[[ Dataset records, beginning ]]

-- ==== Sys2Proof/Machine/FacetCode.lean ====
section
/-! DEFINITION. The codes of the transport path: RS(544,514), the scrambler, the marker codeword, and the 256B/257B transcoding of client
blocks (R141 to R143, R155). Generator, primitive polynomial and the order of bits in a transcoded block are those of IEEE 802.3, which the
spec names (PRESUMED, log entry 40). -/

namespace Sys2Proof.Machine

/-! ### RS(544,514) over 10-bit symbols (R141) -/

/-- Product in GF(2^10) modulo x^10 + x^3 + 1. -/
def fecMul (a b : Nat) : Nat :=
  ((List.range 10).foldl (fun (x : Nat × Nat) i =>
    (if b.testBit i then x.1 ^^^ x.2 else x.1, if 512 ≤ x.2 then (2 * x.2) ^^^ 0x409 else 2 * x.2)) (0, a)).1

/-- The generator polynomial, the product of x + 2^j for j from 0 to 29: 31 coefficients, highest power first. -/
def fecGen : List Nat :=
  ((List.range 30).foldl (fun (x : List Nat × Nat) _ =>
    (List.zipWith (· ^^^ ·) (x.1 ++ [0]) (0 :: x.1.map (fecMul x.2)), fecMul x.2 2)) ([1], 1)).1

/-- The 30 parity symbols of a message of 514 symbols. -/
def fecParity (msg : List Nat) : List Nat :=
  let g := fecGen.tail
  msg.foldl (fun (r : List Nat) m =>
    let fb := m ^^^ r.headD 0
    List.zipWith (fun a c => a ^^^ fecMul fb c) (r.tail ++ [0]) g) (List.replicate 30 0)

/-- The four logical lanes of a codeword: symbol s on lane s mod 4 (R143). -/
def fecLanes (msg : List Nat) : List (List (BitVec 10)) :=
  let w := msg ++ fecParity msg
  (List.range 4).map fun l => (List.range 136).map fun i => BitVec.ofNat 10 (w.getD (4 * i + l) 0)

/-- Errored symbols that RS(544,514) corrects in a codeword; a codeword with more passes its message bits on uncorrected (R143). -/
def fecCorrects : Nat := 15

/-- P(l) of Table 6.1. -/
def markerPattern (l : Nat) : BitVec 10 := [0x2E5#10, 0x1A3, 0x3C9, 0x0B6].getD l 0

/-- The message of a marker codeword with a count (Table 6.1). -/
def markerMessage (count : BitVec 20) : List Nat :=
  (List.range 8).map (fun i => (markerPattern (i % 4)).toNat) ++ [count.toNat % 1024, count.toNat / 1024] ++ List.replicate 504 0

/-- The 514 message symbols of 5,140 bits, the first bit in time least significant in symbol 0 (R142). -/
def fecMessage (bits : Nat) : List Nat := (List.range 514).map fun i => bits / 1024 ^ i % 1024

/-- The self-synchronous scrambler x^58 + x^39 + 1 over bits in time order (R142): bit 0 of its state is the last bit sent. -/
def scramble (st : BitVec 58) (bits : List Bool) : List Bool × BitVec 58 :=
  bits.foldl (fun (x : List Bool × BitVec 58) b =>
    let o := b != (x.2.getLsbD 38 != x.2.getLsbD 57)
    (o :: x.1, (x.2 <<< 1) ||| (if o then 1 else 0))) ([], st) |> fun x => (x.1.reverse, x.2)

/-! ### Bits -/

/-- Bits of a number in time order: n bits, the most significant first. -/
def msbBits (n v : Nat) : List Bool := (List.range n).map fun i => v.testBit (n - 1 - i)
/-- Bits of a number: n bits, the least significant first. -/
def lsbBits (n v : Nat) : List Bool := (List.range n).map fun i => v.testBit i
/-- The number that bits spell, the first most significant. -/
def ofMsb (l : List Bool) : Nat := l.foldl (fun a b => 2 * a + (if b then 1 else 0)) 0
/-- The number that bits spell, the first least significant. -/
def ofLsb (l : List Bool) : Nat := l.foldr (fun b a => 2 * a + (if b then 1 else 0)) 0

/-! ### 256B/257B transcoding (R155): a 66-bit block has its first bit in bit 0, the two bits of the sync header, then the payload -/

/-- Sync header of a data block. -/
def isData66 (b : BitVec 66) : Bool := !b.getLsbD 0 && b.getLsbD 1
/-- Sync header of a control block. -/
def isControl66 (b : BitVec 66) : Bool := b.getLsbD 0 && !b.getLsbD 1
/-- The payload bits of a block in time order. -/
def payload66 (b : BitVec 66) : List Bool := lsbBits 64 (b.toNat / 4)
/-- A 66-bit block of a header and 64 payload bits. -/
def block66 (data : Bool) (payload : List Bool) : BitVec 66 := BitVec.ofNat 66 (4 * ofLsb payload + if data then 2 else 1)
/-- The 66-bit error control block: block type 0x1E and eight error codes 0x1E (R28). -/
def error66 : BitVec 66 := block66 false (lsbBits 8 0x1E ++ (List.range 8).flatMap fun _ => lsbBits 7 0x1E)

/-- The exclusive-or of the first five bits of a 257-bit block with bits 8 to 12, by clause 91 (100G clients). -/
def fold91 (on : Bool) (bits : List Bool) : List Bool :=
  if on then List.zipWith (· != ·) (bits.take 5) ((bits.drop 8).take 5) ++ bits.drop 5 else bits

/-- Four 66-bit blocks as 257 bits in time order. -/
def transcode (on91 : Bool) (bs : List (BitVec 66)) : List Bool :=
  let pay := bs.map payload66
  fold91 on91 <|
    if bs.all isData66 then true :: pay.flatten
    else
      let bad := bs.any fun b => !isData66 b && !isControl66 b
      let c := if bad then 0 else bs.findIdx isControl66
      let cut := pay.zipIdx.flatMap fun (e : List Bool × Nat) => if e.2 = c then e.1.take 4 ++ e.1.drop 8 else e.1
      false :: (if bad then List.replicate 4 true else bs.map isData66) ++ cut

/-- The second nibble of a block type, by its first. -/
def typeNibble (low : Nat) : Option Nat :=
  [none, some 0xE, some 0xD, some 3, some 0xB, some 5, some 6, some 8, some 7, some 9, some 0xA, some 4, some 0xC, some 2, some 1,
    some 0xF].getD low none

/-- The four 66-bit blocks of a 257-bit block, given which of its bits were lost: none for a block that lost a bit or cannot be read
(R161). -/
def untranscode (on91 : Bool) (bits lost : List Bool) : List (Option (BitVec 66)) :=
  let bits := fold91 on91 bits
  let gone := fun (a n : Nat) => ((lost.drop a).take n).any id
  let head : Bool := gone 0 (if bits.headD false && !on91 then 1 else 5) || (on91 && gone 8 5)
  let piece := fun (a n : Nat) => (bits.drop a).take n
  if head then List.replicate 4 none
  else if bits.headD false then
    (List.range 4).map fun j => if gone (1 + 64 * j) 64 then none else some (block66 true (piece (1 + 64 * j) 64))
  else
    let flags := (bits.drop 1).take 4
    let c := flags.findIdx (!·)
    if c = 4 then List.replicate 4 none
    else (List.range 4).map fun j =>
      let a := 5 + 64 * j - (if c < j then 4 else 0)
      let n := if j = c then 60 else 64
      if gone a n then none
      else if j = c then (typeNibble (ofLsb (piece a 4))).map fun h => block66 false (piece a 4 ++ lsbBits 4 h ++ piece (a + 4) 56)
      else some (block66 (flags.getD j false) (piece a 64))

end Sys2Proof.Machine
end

[[ Dataset records, end ]]
[[ Dataset records, beginning ]]

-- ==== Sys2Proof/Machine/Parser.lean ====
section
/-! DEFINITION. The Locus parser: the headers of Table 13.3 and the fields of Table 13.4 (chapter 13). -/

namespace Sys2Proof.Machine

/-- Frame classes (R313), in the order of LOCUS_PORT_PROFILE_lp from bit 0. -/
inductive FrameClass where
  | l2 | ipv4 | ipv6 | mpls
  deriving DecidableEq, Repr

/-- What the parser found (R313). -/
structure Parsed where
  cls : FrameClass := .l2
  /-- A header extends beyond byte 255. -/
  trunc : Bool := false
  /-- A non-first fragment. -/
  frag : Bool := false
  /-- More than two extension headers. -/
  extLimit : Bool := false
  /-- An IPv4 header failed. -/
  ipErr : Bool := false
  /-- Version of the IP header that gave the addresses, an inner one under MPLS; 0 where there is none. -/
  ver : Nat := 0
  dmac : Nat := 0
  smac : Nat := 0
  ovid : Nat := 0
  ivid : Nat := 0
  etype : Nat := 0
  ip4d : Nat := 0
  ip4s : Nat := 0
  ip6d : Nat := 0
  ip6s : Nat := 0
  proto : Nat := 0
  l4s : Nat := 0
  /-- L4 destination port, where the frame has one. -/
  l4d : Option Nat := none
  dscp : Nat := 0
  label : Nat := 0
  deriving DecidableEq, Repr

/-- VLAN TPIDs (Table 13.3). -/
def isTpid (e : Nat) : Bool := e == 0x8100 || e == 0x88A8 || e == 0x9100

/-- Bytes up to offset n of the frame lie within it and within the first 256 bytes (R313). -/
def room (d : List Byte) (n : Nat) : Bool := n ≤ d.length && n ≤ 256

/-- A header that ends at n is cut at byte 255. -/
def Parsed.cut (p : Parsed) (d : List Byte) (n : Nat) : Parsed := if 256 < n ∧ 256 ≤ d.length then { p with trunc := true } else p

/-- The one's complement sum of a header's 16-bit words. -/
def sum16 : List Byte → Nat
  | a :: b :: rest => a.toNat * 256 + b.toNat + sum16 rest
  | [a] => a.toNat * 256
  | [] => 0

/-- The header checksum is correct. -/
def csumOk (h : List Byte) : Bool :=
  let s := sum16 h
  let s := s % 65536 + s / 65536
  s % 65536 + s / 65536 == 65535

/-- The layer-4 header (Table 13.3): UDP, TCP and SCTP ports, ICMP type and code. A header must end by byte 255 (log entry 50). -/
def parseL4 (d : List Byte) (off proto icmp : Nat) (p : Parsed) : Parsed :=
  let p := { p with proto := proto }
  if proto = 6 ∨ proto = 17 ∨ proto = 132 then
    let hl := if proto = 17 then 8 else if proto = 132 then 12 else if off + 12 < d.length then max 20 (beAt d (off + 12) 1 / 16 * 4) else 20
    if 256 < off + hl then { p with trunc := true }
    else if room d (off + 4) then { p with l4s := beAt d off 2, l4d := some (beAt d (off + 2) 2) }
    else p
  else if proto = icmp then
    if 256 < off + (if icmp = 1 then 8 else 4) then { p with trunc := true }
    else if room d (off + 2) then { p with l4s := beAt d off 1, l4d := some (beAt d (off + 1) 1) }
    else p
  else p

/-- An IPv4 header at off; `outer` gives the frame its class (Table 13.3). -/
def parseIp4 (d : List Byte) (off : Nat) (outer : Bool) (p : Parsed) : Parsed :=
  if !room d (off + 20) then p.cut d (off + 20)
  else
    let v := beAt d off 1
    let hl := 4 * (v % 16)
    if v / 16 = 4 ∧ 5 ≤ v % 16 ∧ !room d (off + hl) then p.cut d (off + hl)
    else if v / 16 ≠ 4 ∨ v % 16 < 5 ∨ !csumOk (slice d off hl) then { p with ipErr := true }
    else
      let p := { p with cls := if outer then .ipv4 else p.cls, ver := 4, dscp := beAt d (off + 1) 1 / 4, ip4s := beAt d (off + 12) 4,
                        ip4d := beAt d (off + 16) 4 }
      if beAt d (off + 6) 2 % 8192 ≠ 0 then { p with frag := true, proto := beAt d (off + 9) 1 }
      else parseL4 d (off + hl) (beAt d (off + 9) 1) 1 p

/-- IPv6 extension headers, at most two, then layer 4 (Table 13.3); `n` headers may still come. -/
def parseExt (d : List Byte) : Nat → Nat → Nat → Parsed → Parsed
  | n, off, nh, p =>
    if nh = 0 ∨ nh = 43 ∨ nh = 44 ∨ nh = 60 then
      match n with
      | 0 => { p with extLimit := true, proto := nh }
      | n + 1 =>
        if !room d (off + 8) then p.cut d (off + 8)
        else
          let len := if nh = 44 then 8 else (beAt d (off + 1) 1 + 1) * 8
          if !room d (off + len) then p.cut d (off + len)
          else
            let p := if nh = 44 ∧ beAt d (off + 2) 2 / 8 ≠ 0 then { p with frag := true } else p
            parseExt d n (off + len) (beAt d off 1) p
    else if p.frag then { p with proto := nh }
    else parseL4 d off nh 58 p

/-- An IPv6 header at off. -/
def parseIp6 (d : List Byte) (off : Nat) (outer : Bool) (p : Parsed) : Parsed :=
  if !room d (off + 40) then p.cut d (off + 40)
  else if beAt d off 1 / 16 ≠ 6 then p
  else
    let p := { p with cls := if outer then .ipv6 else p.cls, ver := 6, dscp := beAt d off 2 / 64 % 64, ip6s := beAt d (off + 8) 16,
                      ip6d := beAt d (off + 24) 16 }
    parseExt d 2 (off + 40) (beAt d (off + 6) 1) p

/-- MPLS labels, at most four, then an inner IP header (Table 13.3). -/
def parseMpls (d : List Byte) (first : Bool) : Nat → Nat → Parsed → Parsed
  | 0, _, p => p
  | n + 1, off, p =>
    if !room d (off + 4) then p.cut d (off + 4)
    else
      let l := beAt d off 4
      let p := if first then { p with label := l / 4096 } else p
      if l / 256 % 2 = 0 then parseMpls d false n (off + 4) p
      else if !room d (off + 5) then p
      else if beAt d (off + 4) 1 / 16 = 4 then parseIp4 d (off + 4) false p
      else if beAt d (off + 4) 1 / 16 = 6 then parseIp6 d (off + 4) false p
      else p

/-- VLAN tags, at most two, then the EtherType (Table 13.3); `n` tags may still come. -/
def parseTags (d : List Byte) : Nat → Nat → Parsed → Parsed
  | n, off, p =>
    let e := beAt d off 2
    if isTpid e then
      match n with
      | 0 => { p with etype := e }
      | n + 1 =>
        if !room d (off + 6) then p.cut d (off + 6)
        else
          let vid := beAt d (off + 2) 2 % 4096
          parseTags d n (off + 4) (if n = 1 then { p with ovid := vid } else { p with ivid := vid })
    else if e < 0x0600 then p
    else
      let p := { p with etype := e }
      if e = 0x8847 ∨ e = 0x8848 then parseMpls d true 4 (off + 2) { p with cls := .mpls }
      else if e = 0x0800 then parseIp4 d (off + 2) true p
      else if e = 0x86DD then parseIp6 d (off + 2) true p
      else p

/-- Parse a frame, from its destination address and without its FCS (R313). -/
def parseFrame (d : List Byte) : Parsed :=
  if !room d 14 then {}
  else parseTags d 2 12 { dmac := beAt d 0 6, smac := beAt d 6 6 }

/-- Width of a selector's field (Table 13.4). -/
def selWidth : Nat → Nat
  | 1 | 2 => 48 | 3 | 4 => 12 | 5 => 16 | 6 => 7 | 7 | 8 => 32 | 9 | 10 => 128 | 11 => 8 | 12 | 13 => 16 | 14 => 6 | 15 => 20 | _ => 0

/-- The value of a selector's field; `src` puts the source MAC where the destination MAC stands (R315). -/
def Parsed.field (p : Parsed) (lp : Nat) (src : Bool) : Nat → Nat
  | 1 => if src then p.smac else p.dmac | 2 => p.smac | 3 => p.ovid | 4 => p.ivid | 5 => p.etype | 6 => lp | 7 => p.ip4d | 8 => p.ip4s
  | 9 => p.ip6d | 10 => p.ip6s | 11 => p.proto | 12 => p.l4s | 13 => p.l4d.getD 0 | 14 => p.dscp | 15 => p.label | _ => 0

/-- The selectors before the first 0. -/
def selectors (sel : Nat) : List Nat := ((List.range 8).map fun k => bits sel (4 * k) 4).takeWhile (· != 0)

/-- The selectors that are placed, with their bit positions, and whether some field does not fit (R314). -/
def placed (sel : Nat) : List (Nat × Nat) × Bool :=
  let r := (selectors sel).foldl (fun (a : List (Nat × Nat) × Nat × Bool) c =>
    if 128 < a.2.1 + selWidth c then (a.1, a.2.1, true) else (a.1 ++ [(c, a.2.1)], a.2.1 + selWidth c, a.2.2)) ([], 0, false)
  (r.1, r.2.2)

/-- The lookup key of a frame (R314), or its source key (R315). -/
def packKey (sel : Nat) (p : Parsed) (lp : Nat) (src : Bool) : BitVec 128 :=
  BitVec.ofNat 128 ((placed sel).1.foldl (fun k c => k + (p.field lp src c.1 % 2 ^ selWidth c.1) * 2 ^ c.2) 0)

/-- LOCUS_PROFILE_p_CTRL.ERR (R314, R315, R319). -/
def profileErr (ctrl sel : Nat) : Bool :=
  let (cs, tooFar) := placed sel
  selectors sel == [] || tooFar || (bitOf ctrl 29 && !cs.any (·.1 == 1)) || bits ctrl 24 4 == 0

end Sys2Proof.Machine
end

[[ Dataset records, end ]]
[[ Dataset records, beginning ]]

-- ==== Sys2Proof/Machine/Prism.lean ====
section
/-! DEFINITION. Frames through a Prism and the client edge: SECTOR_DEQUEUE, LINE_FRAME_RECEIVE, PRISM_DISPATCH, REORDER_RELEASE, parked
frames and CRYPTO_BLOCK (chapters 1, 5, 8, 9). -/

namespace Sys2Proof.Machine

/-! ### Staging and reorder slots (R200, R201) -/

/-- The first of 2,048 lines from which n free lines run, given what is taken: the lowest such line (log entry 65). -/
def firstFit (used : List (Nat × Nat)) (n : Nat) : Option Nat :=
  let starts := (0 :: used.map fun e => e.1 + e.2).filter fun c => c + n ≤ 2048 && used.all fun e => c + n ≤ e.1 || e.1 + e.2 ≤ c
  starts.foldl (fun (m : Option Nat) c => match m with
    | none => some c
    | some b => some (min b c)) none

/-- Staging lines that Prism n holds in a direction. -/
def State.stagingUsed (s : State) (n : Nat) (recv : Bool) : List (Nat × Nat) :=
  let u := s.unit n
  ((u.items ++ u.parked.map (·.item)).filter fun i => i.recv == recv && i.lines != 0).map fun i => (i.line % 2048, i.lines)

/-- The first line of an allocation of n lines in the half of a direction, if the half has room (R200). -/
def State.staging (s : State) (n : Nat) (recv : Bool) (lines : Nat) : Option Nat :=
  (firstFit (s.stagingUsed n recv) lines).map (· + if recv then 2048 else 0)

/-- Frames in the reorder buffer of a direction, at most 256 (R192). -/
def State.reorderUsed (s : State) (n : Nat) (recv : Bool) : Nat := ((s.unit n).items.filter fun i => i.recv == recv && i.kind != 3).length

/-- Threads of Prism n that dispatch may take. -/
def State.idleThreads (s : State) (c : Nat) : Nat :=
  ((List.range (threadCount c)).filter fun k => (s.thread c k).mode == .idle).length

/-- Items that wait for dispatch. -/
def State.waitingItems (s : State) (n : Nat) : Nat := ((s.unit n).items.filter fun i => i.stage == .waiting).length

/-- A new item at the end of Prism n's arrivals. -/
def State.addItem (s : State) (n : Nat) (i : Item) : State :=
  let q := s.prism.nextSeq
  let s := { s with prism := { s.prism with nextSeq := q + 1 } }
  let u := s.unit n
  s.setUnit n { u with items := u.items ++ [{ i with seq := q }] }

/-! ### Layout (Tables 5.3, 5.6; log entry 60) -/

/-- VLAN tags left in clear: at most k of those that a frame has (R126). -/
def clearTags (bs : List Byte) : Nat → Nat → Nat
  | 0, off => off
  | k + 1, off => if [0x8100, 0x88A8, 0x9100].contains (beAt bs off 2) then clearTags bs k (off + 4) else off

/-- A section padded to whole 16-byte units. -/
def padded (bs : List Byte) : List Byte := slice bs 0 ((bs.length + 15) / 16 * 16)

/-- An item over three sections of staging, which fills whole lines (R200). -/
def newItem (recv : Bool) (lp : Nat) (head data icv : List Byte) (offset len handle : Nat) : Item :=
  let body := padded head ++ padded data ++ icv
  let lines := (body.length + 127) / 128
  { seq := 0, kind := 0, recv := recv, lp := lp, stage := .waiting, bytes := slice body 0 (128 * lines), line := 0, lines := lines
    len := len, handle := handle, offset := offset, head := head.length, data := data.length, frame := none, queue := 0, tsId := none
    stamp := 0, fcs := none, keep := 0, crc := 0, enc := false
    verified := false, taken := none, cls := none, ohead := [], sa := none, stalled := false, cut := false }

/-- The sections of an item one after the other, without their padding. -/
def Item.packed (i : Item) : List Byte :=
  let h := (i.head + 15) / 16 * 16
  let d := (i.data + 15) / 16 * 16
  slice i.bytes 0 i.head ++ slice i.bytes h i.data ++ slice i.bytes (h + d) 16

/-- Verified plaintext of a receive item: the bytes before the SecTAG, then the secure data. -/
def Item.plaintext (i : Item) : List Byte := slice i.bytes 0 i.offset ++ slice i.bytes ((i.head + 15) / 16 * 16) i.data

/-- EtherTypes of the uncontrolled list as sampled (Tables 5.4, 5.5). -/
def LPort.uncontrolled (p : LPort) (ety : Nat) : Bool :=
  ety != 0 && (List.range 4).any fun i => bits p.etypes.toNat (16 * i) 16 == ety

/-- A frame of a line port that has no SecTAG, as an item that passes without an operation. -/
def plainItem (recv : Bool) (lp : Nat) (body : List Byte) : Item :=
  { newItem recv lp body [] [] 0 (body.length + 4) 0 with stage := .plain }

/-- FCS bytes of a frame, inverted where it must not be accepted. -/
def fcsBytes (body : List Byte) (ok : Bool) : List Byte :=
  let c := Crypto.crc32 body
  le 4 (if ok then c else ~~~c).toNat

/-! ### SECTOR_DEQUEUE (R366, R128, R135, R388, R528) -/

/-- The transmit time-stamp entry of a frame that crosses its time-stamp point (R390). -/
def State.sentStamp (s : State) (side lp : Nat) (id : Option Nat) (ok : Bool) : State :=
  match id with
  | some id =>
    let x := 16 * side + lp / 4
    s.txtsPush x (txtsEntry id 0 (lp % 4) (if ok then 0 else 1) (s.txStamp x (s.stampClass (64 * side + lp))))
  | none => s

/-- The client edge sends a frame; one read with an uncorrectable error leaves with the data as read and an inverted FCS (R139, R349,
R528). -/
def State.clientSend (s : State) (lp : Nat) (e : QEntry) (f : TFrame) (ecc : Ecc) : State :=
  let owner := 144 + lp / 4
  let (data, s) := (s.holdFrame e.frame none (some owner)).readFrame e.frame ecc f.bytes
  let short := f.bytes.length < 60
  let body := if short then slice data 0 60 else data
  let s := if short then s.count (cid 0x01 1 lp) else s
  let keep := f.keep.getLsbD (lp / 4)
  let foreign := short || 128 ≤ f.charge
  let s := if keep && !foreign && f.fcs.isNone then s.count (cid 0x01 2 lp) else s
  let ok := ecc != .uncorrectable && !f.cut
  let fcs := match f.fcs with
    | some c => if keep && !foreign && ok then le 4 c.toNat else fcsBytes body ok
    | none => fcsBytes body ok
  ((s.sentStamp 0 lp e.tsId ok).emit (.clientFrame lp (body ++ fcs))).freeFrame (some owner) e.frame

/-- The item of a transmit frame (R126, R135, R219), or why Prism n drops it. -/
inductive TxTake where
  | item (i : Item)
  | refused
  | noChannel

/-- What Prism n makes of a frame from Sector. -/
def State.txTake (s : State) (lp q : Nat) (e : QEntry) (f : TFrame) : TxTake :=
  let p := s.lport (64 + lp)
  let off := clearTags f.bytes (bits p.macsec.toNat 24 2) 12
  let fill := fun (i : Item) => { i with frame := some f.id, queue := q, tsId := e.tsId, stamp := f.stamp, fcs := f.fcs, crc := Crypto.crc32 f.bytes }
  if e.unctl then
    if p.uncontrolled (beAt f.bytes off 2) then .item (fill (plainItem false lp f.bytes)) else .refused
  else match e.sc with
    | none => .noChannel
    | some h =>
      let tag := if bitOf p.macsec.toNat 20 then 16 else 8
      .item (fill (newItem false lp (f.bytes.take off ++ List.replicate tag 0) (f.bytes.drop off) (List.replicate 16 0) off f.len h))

[[ Dataset records, end ]]

> [Task goal]
In your answer, include only the lines above starting at the line that holds "(Table 6.1). -/" and ending at the line that holds "def scramble (st", copied exactly.

> [Reply to the task]
/-- The message of a marker codeword with a count (Table 6.1). -/
def markerMessage (count : BitVec 20) : List Nat :=
  (List.range 8).map (fun i => (markerPattern (i % 4)).toNat) ++ [count.toNat % 1024, count.toNat / 1024] ++ List.replicate 504 0

/-- The 514 message symbols of 5,140 bits, the first bit in time least significant in symbol 0 (R142). -/
def fecMessage (bits : Nat) : List Nat := (List.range 514).map fun i => bits / 1024 ^ i % 1024

/-- The self-synchronous scrambler x^58 + x^39 + 1 over bits in time order (R142): bit 0 of its state is the last bit sent. -/
def scramble (st : BitVec 58) (bits : List Bool) : List Bool × BitVec 58 :=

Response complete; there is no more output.